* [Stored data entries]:

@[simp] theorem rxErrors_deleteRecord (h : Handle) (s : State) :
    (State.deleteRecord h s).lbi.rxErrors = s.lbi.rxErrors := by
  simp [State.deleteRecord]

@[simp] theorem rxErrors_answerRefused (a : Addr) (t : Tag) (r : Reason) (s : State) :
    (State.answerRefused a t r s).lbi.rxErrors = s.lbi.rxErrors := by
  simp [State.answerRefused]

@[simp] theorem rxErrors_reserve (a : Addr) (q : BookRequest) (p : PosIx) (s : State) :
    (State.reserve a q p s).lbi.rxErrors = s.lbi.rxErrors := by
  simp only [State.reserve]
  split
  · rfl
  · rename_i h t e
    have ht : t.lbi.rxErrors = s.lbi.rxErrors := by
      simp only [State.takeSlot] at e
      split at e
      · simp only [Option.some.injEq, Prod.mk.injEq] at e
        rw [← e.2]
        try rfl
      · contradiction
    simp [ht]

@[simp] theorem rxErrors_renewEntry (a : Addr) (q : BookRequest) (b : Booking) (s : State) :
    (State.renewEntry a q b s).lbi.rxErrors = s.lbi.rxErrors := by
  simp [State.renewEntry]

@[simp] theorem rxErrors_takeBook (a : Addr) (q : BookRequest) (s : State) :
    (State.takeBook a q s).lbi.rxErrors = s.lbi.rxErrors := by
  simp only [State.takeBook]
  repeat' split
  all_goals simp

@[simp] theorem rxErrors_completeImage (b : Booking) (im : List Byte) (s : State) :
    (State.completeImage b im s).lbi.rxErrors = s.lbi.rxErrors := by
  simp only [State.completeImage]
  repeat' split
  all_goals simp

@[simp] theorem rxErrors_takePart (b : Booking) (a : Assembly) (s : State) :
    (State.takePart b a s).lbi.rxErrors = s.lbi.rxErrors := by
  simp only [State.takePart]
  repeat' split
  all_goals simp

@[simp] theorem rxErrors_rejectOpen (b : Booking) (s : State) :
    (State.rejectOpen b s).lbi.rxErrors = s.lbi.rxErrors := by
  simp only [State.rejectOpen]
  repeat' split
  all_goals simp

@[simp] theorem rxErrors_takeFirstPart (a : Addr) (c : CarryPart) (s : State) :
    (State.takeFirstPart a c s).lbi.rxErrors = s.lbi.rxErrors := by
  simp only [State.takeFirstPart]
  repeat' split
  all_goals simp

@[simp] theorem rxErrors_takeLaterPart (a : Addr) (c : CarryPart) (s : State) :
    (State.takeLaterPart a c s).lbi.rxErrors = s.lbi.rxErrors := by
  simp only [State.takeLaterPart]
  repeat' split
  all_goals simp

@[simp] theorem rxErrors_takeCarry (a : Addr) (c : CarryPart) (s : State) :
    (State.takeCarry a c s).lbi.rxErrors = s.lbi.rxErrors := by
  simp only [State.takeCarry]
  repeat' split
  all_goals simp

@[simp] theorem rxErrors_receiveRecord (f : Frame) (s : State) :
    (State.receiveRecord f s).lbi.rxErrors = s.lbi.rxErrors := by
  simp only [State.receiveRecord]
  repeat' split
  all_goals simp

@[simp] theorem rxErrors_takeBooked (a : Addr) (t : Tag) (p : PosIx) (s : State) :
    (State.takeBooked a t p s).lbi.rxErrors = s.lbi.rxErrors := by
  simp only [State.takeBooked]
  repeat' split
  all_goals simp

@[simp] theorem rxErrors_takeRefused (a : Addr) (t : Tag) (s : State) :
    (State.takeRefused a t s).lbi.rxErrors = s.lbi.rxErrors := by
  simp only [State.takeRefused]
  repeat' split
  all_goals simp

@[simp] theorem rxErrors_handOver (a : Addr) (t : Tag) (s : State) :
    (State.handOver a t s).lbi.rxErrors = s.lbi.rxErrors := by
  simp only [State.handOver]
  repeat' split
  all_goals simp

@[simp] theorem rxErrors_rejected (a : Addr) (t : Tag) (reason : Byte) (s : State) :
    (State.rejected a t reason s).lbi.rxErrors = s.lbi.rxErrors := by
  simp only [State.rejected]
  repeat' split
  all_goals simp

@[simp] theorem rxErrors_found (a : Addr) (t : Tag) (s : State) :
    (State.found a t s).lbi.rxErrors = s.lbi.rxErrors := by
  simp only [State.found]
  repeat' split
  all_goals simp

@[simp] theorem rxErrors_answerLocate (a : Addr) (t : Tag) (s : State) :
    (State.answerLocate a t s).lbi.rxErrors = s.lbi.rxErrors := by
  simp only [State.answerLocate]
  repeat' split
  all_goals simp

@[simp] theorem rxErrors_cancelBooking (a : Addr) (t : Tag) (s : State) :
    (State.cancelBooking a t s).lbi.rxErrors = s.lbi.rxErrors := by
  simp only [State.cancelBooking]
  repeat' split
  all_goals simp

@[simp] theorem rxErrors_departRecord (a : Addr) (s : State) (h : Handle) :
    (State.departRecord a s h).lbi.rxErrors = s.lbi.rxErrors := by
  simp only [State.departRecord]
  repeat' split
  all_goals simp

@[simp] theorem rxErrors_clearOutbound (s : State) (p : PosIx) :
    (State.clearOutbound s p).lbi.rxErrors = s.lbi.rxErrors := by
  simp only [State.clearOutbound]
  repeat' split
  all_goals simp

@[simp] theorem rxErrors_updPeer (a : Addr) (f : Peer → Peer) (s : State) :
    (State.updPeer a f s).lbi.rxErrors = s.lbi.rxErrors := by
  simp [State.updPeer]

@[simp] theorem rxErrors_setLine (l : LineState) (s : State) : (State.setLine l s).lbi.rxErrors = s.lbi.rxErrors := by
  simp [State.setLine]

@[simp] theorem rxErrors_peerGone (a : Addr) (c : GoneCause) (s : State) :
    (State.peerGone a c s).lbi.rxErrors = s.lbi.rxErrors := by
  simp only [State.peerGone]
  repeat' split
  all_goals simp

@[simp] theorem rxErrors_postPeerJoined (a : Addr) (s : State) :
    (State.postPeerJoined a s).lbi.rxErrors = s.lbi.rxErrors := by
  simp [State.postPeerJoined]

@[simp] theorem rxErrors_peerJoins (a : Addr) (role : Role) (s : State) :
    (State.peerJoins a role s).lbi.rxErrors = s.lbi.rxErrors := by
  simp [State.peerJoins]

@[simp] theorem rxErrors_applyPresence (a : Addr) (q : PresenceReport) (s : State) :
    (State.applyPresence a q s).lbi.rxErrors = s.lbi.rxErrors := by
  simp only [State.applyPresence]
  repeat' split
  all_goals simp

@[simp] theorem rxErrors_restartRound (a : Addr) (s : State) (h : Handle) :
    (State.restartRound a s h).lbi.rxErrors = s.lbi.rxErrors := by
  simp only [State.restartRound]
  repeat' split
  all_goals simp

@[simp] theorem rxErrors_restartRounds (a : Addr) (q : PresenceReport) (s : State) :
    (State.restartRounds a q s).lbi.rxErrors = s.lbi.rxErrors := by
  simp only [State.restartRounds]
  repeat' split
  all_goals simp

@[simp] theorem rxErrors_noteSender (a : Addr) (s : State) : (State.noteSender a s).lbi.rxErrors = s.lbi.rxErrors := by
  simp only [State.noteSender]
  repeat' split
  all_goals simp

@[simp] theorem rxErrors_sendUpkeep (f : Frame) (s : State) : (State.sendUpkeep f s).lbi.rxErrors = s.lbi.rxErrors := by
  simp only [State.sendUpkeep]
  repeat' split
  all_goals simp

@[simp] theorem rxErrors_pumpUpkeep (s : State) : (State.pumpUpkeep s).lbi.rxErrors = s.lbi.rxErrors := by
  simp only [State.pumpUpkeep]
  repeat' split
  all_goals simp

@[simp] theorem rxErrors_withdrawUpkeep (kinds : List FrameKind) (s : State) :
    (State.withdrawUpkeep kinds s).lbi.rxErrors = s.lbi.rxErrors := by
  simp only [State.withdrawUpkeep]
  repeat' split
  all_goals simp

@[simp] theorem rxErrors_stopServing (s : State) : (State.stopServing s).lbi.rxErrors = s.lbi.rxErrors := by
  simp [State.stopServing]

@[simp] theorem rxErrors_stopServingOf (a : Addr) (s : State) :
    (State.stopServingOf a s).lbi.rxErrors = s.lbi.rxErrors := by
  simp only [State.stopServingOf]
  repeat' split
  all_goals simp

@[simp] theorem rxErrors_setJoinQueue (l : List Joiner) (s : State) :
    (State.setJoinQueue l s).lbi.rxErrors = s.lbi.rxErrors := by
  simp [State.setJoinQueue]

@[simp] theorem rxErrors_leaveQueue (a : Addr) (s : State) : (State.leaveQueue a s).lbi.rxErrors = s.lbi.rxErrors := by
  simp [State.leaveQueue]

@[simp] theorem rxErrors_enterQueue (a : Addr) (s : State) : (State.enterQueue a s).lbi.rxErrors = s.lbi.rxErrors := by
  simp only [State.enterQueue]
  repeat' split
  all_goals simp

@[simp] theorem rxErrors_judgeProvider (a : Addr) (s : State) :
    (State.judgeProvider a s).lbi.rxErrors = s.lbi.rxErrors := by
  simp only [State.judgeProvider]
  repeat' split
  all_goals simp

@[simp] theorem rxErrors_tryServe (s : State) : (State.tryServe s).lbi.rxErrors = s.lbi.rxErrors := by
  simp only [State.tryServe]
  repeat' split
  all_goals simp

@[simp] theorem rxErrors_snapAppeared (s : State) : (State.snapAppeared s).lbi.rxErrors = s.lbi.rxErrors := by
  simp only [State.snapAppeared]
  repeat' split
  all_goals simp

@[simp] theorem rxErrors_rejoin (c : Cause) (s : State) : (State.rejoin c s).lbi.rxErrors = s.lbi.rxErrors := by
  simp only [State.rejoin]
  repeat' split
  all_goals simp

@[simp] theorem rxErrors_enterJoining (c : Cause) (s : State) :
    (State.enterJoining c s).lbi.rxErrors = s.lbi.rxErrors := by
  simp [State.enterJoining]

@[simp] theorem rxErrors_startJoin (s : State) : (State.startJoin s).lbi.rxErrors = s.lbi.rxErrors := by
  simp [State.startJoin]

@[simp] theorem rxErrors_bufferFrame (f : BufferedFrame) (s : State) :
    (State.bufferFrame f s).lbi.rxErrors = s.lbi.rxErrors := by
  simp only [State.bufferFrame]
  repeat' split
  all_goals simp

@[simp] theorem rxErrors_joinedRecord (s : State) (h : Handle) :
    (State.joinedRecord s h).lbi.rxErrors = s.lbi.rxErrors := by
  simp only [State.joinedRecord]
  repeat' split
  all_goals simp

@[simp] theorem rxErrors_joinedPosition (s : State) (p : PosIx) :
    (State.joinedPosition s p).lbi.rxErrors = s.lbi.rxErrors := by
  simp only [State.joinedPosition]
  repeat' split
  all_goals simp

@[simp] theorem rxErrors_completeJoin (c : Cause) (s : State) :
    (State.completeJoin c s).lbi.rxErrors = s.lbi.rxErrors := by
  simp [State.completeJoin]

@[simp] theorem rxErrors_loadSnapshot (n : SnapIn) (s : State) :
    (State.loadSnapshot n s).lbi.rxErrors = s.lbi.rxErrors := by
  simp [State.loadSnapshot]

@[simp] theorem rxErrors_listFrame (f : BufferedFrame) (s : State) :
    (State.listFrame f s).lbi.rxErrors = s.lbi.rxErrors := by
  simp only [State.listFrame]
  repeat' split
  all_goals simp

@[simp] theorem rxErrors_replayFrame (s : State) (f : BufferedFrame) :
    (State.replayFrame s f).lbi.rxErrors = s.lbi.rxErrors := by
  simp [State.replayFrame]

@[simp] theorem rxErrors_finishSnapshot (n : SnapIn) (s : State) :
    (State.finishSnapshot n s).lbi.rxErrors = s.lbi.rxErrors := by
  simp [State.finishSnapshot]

* [Assignment]: Every line of the entries above that holds "SnapIn" should be copied out.

* [Response to the exercise]:
@[simp] theorem rxErrors_loadSnapshot (n : SnapIn) (s : State) :
@[simp] theorem rxErrors_finishSnapshot (n : SnapIn) (s : State) :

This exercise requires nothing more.